[[ DATA IN THIS EXERCISE open ]]

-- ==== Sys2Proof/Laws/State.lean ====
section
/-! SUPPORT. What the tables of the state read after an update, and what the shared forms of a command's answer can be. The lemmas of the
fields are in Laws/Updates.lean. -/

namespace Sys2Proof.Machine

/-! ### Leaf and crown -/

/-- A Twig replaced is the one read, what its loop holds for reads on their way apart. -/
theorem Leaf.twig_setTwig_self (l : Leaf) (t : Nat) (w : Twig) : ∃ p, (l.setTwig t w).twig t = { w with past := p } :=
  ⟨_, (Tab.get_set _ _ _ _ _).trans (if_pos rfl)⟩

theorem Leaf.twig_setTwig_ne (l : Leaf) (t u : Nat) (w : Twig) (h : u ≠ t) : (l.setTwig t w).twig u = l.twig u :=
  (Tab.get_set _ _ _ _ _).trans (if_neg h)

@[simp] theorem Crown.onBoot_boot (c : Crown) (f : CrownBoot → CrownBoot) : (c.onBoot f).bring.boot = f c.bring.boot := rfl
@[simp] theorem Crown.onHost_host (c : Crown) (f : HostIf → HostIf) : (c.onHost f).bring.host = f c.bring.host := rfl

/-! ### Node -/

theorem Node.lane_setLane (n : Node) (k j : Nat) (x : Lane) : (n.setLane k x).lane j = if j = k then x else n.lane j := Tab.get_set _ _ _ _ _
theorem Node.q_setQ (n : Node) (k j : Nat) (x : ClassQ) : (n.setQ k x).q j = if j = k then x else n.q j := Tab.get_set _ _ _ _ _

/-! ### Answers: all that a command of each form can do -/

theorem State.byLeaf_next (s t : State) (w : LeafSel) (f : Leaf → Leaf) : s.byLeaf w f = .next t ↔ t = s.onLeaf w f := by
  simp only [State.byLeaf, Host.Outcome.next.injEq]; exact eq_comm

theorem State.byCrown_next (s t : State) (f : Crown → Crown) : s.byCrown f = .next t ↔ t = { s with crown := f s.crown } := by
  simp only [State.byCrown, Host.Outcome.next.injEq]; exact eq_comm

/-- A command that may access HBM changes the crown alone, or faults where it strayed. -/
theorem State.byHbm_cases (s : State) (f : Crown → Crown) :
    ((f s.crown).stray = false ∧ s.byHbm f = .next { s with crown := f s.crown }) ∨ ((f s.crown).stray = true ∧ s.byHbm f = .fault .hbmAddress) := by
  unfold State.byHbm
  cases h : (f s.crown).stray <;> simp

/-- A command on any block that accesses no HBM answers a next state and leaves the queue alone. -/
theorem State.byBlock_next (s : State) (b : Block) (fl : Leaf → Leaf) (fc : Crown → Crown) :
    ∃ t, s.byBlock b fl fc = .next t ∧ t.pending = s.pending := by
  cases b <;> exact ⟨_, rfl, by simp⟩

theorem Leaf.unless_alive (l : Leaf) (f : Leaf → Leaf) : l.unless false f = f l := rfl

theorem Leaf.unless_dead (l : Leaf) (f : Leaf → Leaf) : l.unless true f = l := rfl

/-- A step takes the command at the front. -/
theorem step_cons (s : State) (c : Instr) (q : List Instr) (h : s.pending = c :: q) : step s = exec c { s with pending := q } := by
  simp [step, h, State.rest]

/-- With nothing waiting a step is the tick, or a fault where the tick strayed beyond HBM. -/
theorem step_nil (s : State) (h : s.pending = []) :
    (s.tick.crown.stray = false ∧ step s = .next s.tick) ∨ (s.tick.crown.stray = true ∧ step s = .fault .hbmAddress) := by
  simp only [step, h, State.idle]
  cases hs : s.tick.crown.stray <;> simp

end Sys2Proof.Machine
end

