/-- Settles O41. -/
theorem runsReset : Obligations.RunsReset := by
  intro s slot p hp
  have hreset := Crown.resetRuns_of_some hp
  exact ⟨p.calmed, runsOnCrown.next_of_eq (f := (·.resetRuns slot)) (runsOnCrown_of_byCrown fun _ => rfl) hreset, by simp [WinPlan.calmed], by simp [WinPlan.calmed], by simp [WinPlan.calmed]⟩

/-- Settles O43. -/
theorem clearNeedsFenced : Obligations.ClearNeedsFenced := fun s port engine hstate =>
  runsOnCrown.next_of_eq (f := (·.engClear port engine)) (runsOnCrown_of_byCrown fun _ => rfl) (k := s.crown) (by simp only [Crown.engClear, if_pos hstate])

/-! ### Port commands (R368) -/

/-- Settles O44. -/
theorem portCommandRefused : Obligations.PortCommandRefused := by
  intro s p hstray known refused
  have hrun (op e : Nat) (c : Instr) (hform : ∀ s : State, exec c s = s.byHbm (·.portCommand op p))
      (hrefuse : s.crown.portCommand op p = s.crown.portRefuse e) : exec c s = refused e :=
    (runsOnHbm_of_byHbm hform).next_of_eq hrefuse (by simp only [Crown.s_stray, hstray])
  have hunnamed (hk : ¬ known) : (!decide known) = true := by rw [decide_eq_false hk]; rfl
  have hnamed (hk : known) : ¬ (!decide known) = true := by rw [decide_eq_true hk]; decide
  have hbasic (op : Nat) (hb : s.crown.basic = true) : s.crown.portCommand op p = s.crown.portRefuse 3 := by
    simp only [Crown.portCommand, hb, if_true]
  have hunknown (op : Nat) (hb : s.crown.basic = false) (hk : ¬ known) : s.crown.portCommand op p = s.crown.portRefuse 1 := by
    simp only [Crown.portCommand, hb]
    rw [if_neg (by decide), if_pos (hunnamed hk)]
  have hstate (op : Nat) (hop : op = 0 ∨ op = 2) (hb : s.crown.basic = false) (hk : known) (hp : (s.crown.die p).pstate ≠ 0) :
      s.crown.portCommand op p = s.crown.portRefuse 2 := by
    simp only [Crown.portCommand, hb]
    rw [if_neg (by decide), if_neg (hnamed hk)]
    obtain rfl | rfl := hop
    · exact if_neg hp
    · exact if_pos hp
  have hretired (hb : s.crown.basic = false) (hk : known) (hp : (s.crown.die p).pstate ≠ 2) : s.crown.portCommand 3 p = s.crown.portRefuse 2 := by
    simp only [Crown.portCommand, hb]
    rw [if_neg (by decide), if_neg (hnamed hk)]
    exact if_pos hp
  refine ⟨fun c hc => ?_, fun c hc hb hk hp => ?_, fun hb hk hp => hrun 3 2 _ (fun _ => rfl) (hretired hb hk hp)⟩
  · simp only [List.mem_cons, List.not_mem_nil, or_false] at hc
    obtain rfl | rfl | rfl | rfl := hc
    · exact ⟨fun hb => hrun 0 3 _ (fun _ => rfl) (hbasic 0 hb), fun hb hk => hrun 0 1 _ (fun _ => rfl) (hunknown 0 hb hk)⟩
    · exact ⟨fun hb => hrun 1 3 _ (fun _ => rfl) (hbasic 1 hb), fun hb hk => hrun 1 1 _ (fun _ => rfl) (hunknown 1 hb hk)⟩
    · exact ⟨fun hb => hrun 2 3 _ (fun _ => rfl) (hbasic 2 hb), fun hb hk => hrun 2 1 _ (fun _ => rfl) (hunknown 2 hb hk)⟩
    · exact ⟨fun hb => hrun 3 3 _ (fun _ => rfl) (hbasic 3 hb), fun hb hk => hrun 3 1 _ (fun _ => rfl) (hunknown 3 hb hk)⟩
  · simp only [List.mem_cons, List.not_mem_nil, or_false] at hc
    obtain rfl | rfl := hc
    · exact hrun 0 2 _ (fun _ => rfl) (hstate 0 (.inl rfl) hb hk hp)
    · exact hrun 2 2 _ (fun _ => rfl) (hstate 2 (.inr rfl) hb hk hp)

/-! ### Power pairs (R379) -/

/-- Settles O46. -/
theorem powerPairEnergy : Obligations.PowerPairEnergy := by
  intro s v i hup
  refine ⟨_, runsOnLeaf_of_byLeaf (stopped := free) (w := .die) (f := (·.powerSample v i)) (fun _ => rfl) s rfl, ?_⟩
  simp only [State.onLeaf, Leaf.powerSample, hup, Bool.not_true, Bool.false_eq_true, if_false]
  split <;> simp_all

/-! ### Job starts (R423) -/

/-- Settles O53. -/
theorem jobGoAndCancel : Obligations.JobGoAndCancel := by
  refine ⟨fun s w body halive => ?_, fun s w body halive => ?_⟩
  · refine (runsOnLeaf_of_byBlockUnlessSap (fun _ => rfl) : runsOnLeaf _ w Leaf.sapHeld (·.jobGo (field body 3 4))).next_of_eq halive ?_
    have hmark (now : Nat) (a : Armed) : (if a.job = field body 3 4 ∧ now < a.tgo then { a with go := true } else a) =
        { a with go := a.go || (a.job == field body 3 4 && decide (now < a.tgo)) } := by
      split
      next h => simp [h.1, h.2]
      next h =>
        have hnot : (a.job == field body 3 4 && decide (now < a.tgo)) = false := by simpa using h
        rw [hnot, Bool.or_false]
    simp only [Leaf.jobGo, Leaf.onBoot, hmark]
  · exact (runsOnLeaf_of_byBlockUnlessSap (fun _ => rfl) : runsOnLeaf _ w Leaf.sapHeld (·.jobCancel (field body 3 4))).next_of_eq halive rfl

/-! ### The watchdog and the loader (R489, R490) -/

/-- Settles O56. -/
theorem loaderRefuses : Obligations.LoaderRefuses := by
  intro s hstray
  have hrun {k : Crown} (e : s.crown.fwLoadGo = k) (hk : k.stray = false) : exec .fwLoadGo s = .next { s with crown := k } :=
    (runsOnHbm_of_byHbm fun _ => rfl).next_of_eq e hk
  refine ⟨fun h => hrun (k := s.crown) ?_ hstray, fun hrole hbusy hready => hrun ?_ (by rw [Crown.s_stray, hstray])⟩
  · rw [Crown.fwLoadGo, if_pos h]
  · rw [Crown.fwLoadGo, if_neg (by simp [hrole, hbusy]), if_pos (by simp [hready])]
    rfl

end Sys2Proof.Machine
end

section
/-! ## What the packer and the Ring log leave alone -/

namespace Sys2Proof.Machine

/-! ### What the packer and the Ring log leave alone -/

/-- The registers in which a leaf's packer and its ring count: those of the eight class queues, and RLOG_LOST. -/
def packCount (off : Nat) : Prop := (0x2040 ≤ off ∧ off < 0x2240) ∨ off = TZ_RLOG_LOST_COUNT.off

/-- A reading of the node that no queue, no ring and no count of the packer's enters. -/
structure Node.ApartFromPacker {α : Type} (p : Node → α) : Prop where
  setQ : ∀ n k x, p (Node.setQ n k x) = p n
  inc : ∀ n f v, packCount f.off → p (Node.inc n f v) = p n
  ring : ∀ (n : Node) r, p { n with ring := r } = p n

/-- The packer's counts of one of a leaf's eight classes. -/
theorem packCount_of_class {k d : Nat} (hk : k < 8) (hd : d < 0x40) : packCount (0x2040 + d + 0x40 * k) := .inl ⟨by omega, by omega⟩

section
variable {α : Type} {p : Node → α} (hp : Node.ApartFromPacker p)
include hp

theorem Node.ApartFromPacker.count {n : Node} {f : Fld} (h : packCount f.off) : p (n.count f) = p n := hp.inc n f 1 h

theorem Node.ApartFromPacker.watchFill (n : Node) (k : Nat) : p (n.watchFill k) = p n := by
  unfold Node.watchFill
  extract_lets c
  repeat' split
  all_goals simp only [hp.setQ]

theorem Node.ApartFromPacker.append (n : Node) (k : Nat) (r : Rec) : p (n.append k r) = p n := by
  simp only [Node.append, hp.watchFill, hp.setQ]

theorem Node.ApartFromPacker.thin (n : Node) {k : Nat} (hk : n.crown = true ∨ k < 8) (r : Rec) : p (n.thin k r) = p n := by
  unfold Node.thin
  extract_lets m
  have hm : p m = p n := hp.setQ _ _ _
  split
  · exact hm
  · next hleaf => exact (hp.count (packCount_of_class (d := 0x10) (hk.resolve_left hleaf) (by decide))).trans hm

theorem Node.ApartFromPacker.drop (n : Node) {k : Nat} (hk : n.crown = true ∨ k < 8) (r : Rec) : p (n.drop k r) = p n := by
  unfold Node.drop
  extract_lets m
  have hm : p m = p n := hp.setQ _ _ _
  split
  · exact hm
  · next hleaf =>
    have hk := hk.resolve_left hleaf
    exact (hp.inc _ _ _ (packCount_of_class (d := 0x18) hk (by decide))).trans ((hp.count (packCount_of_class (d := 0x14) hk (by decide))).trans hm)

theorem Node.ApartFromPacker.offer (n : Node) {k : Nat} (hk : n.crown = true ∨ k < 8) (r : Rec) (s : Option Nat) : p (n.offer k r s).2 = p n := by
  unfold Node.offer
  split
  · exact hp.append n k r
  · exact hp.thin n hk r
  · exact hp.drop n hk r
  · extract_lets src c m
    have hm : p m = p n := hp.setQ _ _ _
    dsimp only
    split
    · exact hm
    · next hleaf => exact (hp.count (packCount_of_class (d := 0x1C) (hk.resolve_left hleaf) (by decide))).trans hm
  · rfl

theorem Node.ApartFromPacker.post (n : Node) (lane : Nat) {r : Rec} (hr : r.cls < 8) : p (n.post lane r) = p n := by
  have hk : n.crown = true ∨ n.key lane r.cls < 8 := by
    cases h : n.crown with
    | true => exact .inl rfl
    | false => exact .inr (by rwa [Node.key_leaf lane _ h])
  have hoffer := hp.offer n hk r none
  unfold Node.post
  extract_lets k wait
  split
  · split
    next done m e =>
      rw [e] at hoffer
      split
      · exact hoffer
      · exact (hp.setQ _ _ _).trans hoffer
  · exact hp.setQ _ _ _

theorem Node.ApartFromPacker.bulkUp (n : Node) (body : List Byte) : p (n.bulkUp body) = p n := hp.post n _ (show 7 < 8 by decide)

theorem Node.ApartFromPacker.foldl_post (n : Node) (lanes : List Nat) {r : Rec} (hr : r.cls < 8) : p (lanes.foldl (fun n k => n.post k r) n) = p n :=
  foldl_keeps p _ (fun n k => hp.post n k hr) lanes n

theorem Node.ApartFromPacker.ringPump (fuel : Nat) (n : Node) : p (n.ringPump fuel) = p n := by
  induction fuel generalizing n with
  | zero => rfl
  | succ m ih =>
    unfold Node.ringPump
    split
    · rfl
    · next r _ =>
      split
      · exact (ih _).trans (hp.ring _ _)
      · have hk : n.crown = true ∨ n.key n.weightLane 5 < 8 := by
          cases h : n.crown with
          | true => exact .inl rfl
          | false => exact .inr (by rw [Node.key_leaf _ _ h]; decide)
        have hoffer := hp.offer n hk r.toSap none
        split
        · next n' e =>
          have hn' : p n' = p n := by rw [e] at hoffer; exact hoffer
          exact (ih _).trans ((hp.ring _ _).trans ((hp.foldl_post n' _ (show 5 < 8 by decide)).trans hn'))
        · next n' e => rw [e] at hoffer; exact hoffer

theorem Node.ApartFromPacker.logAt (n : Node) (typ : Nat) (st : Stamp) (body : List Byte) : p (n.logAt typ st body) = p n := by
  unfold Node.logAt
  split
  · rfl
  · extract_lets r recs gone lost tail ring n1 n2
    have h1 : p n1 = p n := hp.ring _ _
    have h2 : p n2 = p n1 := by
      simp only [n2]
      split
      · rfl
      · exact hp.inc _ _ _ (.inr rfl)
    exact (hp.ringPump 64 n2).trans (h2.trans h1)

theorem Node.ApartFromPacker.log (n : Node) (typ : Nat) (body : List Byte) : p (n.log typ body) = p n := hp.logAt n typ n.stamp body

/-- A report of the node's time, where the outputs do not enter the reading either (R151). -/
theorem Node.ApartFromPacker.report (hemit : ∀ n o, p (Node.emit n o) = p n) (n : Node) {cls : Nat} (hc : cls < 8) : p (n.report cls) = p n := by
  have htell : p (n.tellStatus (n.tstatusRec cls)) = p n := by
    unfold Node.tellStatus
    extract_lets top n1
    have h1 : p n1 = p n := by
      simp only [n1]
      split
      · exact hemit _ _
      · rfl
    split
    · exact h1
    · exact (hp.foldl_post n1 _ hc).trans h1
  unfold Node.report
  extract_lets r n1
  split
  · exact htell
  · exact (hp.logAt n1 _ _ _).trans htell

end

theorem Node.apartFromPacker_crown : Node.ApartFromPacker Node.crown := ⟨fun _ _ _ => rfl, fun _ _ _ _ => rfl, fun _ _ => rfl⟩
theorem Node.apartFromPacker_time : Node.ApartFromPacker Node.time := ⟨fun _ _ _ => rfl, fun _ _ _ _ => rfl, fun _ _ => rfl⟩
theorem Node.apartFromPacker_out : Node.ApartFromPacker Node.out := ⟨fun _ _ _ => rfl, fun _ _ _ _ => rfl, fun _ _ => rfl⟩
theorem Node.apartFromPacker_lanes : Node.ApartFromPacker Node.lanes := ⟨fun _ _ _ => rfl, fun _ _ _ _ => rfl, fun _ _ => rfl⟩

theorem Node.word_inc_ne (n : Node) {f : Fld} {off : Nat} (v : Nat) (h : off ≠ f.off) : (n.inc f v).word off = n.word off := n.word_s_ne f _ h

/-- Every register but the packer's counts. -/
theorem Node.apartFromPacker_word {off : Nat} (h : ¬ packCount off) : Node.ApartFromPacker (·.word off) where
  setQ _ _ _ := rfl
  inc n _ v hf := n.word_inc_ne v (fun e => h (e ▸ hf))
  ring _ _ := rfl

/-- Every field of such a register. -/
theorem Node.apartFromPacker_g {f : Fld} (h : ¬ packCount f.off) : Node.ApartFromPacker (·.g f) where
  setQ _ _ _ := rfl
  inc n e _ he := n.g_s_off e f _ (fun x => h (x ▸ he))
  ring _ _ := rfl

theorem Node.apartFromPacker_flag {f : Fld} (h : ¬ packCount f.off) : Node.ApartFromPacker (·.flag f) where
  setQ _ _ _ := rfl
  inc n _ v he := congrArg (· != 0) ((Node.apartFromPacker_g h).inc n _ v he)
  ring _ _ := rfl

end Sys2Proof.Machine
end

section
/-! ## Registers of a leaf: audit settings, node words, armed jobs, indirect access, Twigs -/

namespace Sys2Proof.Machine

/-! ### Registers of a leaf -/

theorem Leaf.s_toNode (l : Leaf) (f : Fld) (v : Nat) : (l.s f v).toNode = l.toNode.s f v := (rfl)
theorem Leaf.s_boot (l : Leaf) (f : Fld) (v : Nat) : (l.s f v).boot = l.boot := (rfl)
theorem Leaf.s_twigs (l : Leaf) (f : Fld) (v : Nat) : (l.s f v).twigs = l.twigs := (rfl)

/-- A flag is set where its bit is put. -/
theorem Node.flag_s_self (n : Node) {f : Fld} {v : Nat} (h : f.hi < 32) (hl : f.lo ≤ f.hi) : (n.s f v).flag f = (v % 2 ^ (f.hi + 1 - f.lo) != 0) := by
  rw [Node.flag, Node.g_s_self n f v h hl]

[[ DATA IN THIS EXERCISE closed ]]

• **WHAT THE EXERCISE ASKS**: The lines to return begin at the first line of the records and end at the line holding "theorem State.byHbm_cases (s"; please return them exactly, including both, and nothing beyond.

• **WRITTEN ANSWER**:
-- ==== Sys2Proof/Laws/State.lean ====
section
/-! SUPPORT. What the tables of the state read after an update, and what the shared forms of a command's answer can be. The lemmas of the
fields are in Laws/Updates.lean. -/

namespace Sys2Proof.Machine

/-! ### Leaf and crown -/

/-- A Twig replaced is the one read, what its loop holds for reads on their way apart. -/
theorem Leaf.twig_setTwig_self (l : Leaf) (t : Nat) (w : Twig) : ∃ p, (l.setTwig t w).twig t = { w with past := p } :=
  ⟨_, (Tab.get_set _ _ _ _ _).trans (if_pos rfl)⟩

theorem Leaf.twig_setTwig_ne (l : Leaf) (t u : Nat) (w : Twig) (h : u ≠ t) : (l.setTwig t w).twig u = l.twig u :=
  (Tab.get_set _ _ _ _ _).trans (if_neg h)

@[simp] theorem Crown.onBoot_boot (c : Crown) (f : CrownBoot → CrownBoot) : (c.onBoot f).bring.boot = f c.bring.boot := rfl
@[simp] theorem Crown.onHost_host (c : Crown) (f : HostIf → HostIf) : (c.onHost f).bring.host = f c.bring.host := rfl

/-! ### Node -/

theorem Node.lane_setLane (n : Node) (k j : Nat) (x : Lane) : (n.setLane k x).lane j = if j = k then x else n.lane j := Tab.get_set _ _ _ _ _
theorem Node.q_setQ (n : Node) (k j : Nat) (x : ClassQ) : (n.setQ k x).q j = if j = k then x else n.q j := Tab.get_set _ _ _ _ _

/-! ### Answers: all that a command of each form can do -/

theorem State.byLeaf_next (s t : State) (w : LeafSel) (f : Leaf → Leaf) : s.byLeaf w f = .next t ↔ t = s.onLeaf w f := by
  simp only [State.byLeaf, Host.Outcome.next.injEq]; exact eq_comm

theorem State.byCrown_next (s t : State) (f : Crown → Crown) : s.byCrown f = .next t ↔ t = { s with crown := f s.crown } := by
  simp only [State.byCrown, Host.Outcome.next.injEq]; exact eq_comm

/-- A command that may access HBM changes the crown alone, or faults where it strayed. -/
theorem State.byHbm_cases (s : State) (f : Crown → Crown) :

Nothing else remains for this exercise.